Banshee hovered overhead, greeting French with relative cheer, given his muzzle was stained with the gore of a demon. “They taste rather like fouled cheese, I think.” His pronouncement brought a laugh from Saavin, who sat astride his neck with her rifle pointed skyward.
“I told you not to bite the filthy things, but you get so lathered up, you won’t listen to reason,” Saavin taunted.
Banshee coughed mightily and dislodged his rider from her seat. She fell back down with a painful crack before smacking his hide. “If you break my ass, I’ll brain you. Worthless lizard,” she added for good measure.
“I am not a lizard, nor is your backside broken, as you assert. Now, I believe we came to this hover for a reason?” Banshee asked pleasantly.
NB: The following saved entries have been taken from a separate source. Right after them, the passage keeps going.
/-! ### modStack -/

@[simp] theorem State.modStack_pending (s : State) (k : Fin 4) (f : Stack → Stack) : (s.modStack k f).pending = s.pending := rfl
@[simp] theorem State.modStack_clock (s : State) (k : Fin 4) (f : Stack → Stack) : (s.modStack k f).clock = s.clock := rfl
@[simp] theorem State.modStack_fresh (s : State) (k : Fin 4) (f : Stack → Stack) : (s.modStack k f).fresh = s.fresh := rfl
@[simp] theorem State.modStack_out (s : State) (k : Fin 4) (f : Stack → Stack) : (s.modStack k f).out = s.out := rfl
@[simp] theorem State.modStack_rst (s : State) (k : Fin 4) (f : Stack → Stack) : (s.modStack k f).rst = s.rst := rfl
@[simp] theorem State.modStack_ledger (s : State) (k : Fin 4) (f : Stack → Stack) : (s.modStack k f).ledger = s.ledger := rfl
@[simp] theorem State.modStack_boot (s : State) (k : Fin 4) (f : Stack → Stack) : (s.modStack k f).boot = s.boot := rfl
@[simp] theorem State.modStack_vault (s : State) (k : Fin 4) (f : Stack → Stack) : (s.modStack k f).vault = s.vault := rfl
@[simp] theorem State.modStack_supply (s : State) (k : Fin 4) (f : Stack → Stack) : (s.modStack k f).supply = s.supply := rfl
@[simp] theorem State.modStack_thermal (s : State) (k : Fin 4) (f : Stack → Stack) : (s.modStack k f).thermal = s.thermal := rfl
@[simp] theorem State.modStack_pinsSet (s : State) (k : Fin 4) (f : Stack → Stack) : (s.modStack k f).pinsSet = s.pinsSet := rfl
@[simp] theorem State.modStack_mem (s : State) (k : Fin 4) (f : Stack → Stack) : (s.modStack k f).mem = s.mem := rfl
@[simp] theorem State.modStack_dies (s : State) (k : Fin 4) (f : Stack → Stack) : (s.modStack k f).dies = s.dies := rfl
@[simp] theorem State.modStack_stores (s : State) (k : Fin 4) (f : Stack → Stack) : (s.modStack k f).stores = s.stores := rfl
@[simp] theorem State.modStack_ports (s : State) (k : Fin 4) (f : Stack → Stack) : (s.modStack k f).ports = s.ports := rfl
@[simp] theorem State.modStack_stns (s : State) (k : Fin 4) (f : Stack → Stack) : (s.modStack k f).stns = s.stns := rfl
@[simp] theorem State.modStack_stnMap (s : State) (k : Fin 4) (f : Stack → Stack) : (s.modStack k f).stnMap = s.stnMap := rfl
@[simp] theorem State.modStack_locks (s : State) (k : Fin 4) (f : Stack → Stack) : (s.modStack k f).locks = s.locks := rfl
@[simp] theorem State.modStack_mntCnt (s : State) (k : Fin 4) (f : Stack → Stack) : (s.modStack k f).mntCnt = s.mntCnt := rfl
@[simp] theorem State.modStack_ucieDown (s : State) (k : Fin 4) (f : Stack → Stack) : (s.modStack k f).ucieDown = s.ucieDown := rfl
@[simp] theorem State.modStack_migs (s : State) (k : Fin 4) (f : Stack → Stack) : (s.modStack k f).migs = s.migs := rfl
@[simp] theorem State.modStack_test (s : State) (k : Fin 4) (f : Stack → Stack) : (s.modStack k f).test = s.test := rfl
@[simp] theorem State.modStack_power (s : State) (k : Fin 4) (f : Stack → Stack) : (s.modStack k f).power = s.power := rfl
@[simp] theorem State.modStack_blkRst (s : State) (k : Fin 4) (f : Stack → Stack) : (s.modStack k f).blkRst = s.blkRst := rfl
@[simp] theorem State.modStack_tap (s : State) (k : Fin 4) (f : Stack → Stack) : (s.modStack k f).tap = s.tap := rfl
theorem State.modStack_hbm (s : State) (k : Fin 4) (f : Stack → Stack) : (s.modStack k f).hbm = vmod s.hbm k f := rfl
@[simp] theorem State.modStack_self (s : State) (k : Fin 4) (f : Stack → Stack) : (s.modStack k f).hbm[k.val] = f s.hbm[k.val] := vmod_at_self _ _ _
theorem State.modStack_at (s : State) (k : Fin 4) (f : Stack → Stack) (j : Nat) (h : j < 4) :
    (s.modStack k f).hbm[j] = if k.val = j then f s.hbm[j] else s.hbm[j] := vmod_at _ _ _ _ h

/-! ### modStore -/

@[simp] theorem State.modStore_pending (s : State) (k : Fin 10) (f : Store → Store) : (s.modStore k f).pending = s.pending := rfl
@[simp] theorem State.modStore_clock (s : State) (k : Fin 10) (f : Store → Store) : (s.modStore k f).clock = s.clock := rfl
@[simp] theorem State.modStore_fresh (s : State) (k : Fin 10) (f : Store → Store) : (s.modStore k f).fresh = s.fresh := rfl
@[simp] theorem State.modStore_out (s : State) (k : Fin 10) (f : Store → Store) : (s.modStore k f).out = s.out := rfl
@[simp] theorem State.modStore_rst (s : State) (k : Fin 10) (f : Store → Store) : (s.modStore k f).rst = s.rst := rfl
@[simp] theorem State.modStore_ledger (s : State) (k : Fin 10) (f : Store → Store) : (s.modStore k f).ledger = s.ledger := rfl
@[simp] theorem State.modStore_boot (s : State) (k : Fin 10) (f : Store → Store) : (s.modStore k f).boot = s.boot := rfl
@[simp] theorem State.modStore_vault (s : State) (k : Fin 10) (f : Store → Store) : (s.modStore k f).vault = s.vault := rfl
@[simp] theorem State.modStore_supply (s : State) (k : Fin 10) (f : Store → Store) : (s.modStore k f).supply = s.supply := rfl
@[simp] theorem State.modStore_thermal (s : State) (k : Fin 10) (f : Store → Store) : (s.modStore k f).thermal = s.thermal := rfl
@[simp] theorem State.modStore_pinsSet (s : State) (k : Fin 10) (f : Store → Store) : (s.modStore k f).pinsSet = s.pinsSet := rfl
@[simp] theorem State.modStore_mem (s : State) (k : Fin 10) (f : Store → Store) : (s.modStore k f).mem = s.mem := rfl
@[simp] theorem State.modStore_hbm (s : State) (k : Fin 10) (f : Store → Store) : (s.modStore k f).hbm = s.hbm := rfl
@[simp] theorem State.modStore_dies (s : State) (k : Fin 10) (f : Store → Store) : (s.modStore k f).dies = s.dies := rfl
@[simp] theorem State.modStore_ports (s : State) (k : Fin 10) (f : Store → Store) : (s.modStore k f).ports = s.ports := rfl
@[simp] theorem State.modStore_stns (s : State) (k : Fin 10) (f : Store → Store) : (s.modStore k f).stns = s.stns := rfl
@[simp] theorem State.modStore_stnMap (s : State) (k : Fin 10) (f : Store → Store) : (s.modStore k f).stnMap = s.stnMap := rfl
@[simp] theorem State.modStore_locks (s : State) (k : Fin 10) (f : Store → Store) : (s.modStore k f).locks = s.locks := rfl
@[simp] theorem State.modStore_mntCnt (s : State) (k : Fin 10) (f : Store → Store) : (s.modStore k f).mntCnt = s.mntCnt := rfl
@[simp] theorem State.modStore_ucieDown (s : State) (k : Fin 10) (f : Store → Store) : (s.modStore k f).ucieDown = s.ucieDown := rfl
@[simp] theorem State.modStore_migs (s : State) (k : Fin 10) (f : Store → Store) : (s.modStore k f).migs = s.migs := rfl
@[simp] theorem State.modStore_test (s : State) (k : Fin 10) (f : Store → Store) : (s.modStore k f).test = s.test := rfl
@[simp] theorem State.modStore_power (s : State) (k : Fin 10) (f : Store → Store) : (s.modStore k f).power = s.power := rfl
@[simp] theorem State.modStore_blkRst (s : State) (k : Fin 10) (f : Store → Store) : (s.modStore k f).blkRst = s.blkRst := rfl
@[simp] theorem State.modStore_tap (s : State) (k : Fin 10) (f : Store → Store) : (s.modStore k f).tap = s.tap := rfl
theorem State.modStore_stores (s : State) (k : Fin 10) (f : Store → Store) : (s.modStore k f).stores = vmod s.stores k f := rfl
@[simp] theorem State.modStore_self (s : State) (k : Fin 10) (f : Store → Store) : (s.modStore k f).stores[k.val] = f s.stores[k.val] := vmod_at_self _ _ _
theorem State.modStore_at (s : State) (k : Fin 10) (f : Store → Store) (j : Nat) (h : j < 10) :
    (s.modStore k f).stores[j] = if k.val = j then f s.stores[j] else s.stores[j] := vmod_at _ _ _ _ h
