theorem State.finishAll_keeps_ledger (s : State) (l : List CmdRef) (f : Ending) :
    (State.finishAll s l f).ledger = s.ledger := by
  simp only [State.finishAll, State.finish_keeps_ledger, keeps_ledger_upd, foldl_keeps_ledger,
      State.modPort_keeps_ledger, State.eachPort_keeps_ledger, apply_ite State.ledger, ite_self,
      implies_true]

theorem State.sendData_keeps_ledger (s : State) (p : Port) (e : Entry) (sgl : List SglEntry) (ofs : Nat) (data : List Byte) (ep : Bool) :
    (State.sendData s p e sgl ofs data ep).ledger = s.ledger :=
  foldl_keeps_ledger (fun a o => a.emit o) (fun _ _ => rfl) _ _

theorem State.sendResult_keeps_ledger (s : State) (p : Port) (e : Entry) (data : List Byte) (ep : Bool) :
    (State.sendResult s p e data ep).ledger = s.ledger := by
  simp only [State.sendResult, State.emit_keeps_ledger, keeps_ledger_upd, foldl_keeps_ledger,
      State.modPort_keeps_ledger, State.eachPort_keeps_ledger, apply_ite State.ledger, ite_self,
      implies_true]

theorem State.finishWith_keeps_ledger (s : State) (r : CmdRef) (f : Ending) (buf : List Byte) :
    (State.finishWith s r f buf).ledger = s.ledger := by
  unfold State.finishWith
  (repeat' split) <;> simp only [State.finish_keeps_ledger, State.sendResult_keeps_ledger, keeps_ledger_upd, foldl_keeps_ledger,
      State.modPort_keeps_ledger, State.eachPort_keeps_ledger, apply_ite State.ledger, ite_self,
      implies_true]

theorem State.unlock_keeps_ledger (s : State) (r : CmdRef) : (State.unlock s r).ledger = s.ledger := by
  unfold State.unlock
  rfl

theorem State.hold_keeps_ledger (s : State) (c : HostCmd) (why : Hold) : (State.hold s c why).ledger = s.ledger := by
  unfold State.hold
  rfl

theorem State.take_keeps_ledger (s : State) (c : HostCmd) : (State.take s c).ledger = s.ledger := by
  simp only [State.take, State.modPort_keeps_ledger, State.trace_keeps_ledger, State.modQp_keeps_ledger,
      keeps_ledger_upd, foldl_keeps_ledger, State.modPort_keeps_ledger, State.eachPort_keeps_ledger,
      apply_ite State.ledger, ite_self, implies_true]

theorem State.addCmd_keeps_ledger (s : State) (c : HostCmd) (k : Cmd) : (State.addCmd s c k).ledger = s.ledger := by
  unfold State.addCmd
  rfl

theorem State.host_keeps_ledger (s : State) (opc : Nat) (c : HostCmd) (own : State → Option Ending) (blocked : State → Option Hold)
    (run : State → State) (h : ∀ a, (run a).ledger = a.ledger) : (State.host s opc c own blocked run).ledger = s.ledger := by
  unfold State.host
  (repeat' split) <;> first
    | rfl
    | (rw [State.hold_keeps_ledger])
    | (rw [State.finishNew_keeps_ledger, State.take_keeps_ledger])
    | (rw [h, State.take_keeps_ledger])

theorem State.buildPools_keeps_ledger (s : State) (d : DieId) : (State.buildPools s d).ledger = s.ledger := by
  simp only [State.buildPools, State.modDie_keeps_ledger, State.raise_keeps_ledger, keeps_ledger_upd,
      foldl_keeps_ledger, State.modPort_keeps_ledger, State.eachPort_keeps_ledger,
      apply_ite State.ledger, ite_self, implies_true]

theorem State.misuse_keeps_ledger (s : State) (d : DieId) (owner : Nat) (handle : BitVec 32) (reason : Nat) :
    (State.misuse s d owner handle reason).ledger = s.ledger := by
  simp only [State.misuse, State.modDie_keeps_ledger, State.raise_keeps_ledger, State.elogPut_keeps_ledger,
      keeps_ledger_upd, foldl_keeps_ledger, State.modPort_keeps_ledger, State.eachPort_keeps_ledger,
      apply_ite State.ledger, ite_self, implies_true]

theorem State.takeBuf_keeps_ledger (s : State) (d : DieId) (p : Fin 5) (k : Nat) :
    (State.takeBuf s d p k).2.ledger = s.ledger := by
  unfold State.takeBuf
  rfl

theorem State.dropRemap_keeps_ledger (s : State) (d : DieId) (h : BitVec 32) (dpns : List Nat) :
    (State.dropRemap s d h dpns).ledger = s.ledger := by
  simp only [State.dropRemap, State.modStack_keeps_ledger, State.elogPage_keeps_ledger, keeps_ledger_upd,
      foldl_keeps_ledger, State.modPort_keeps_ledger, State.eachPort_keeps_ledger,
      apply_ite State.ledger, ite_self, implies_true]

theorem State.putBack_keeps_ledger (s : State) (d : DieId) (p : Fin 5) (i : Nat) :
    (State.putBack s d p i).ledger = s.ledger := by
  simp only [State.putBack, State.modDie_keeps_ledger, State.dropRemap_keeps_ledger, keeps_ledger_upd,
      foldl_keeps_ledger, State.modPort_keeps_ledger, State.eachPort_keeps_ledger,
      apply_ite State.ledger, ite_self, implies_true]

theorem State.addJob_keeps_ledger (s : State) (d : DieId) (r : Fin 4) (j : Job) :
    (State.addJob s d r j).ledger = s.ledger := by
  unfold State.addJob
  rfl

theorem State.backToWait_keeps_ledger (s : State) (d : DieId) (r : Fin 4) (k : JobKind) :
    (State.backToWait s d r k).ledger = s.ledger := by
  simp only [State.backToWait, State.modDie_keeps_ledger, keeps_ledger_upd, foldl_keeps_ledger,
      State.modPort_keeps_ledger, State.eachPort_keeps_ledger, apply_ite State.ledger, ite_self,
      implies_true]

theorem State.addRoom_keeps_ledger (s : State) (st : Stn) (lon n : Nat) : (State.addRoom s st lon n).ledger = s.ledger := by
  unfold State.addRoom
  rfl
“Fine. French, are you hurt?” Saavin called down. “You’re sweating in the firelight.”
He shook his head, then adjusted the straps on his pack. “No, might have been sprayed with some venom, but not a scratch. We’ve got a lot of wounded.”
“How many?” Banshee asked.
“A hundred, perhaps more. The manticores broke through to the school.”
“Not possible,” Saavin said with conviction. “We got the advance guard before they broke out. If anything got into the school, it wasn’t a manticore.”
That was troubling. French considered the burrows he’d seen, but concluded that without a building falling into a hole, there was nothing to be determined for now. He went to say as much when a warm blast of air passed over his face, rich with death and decay.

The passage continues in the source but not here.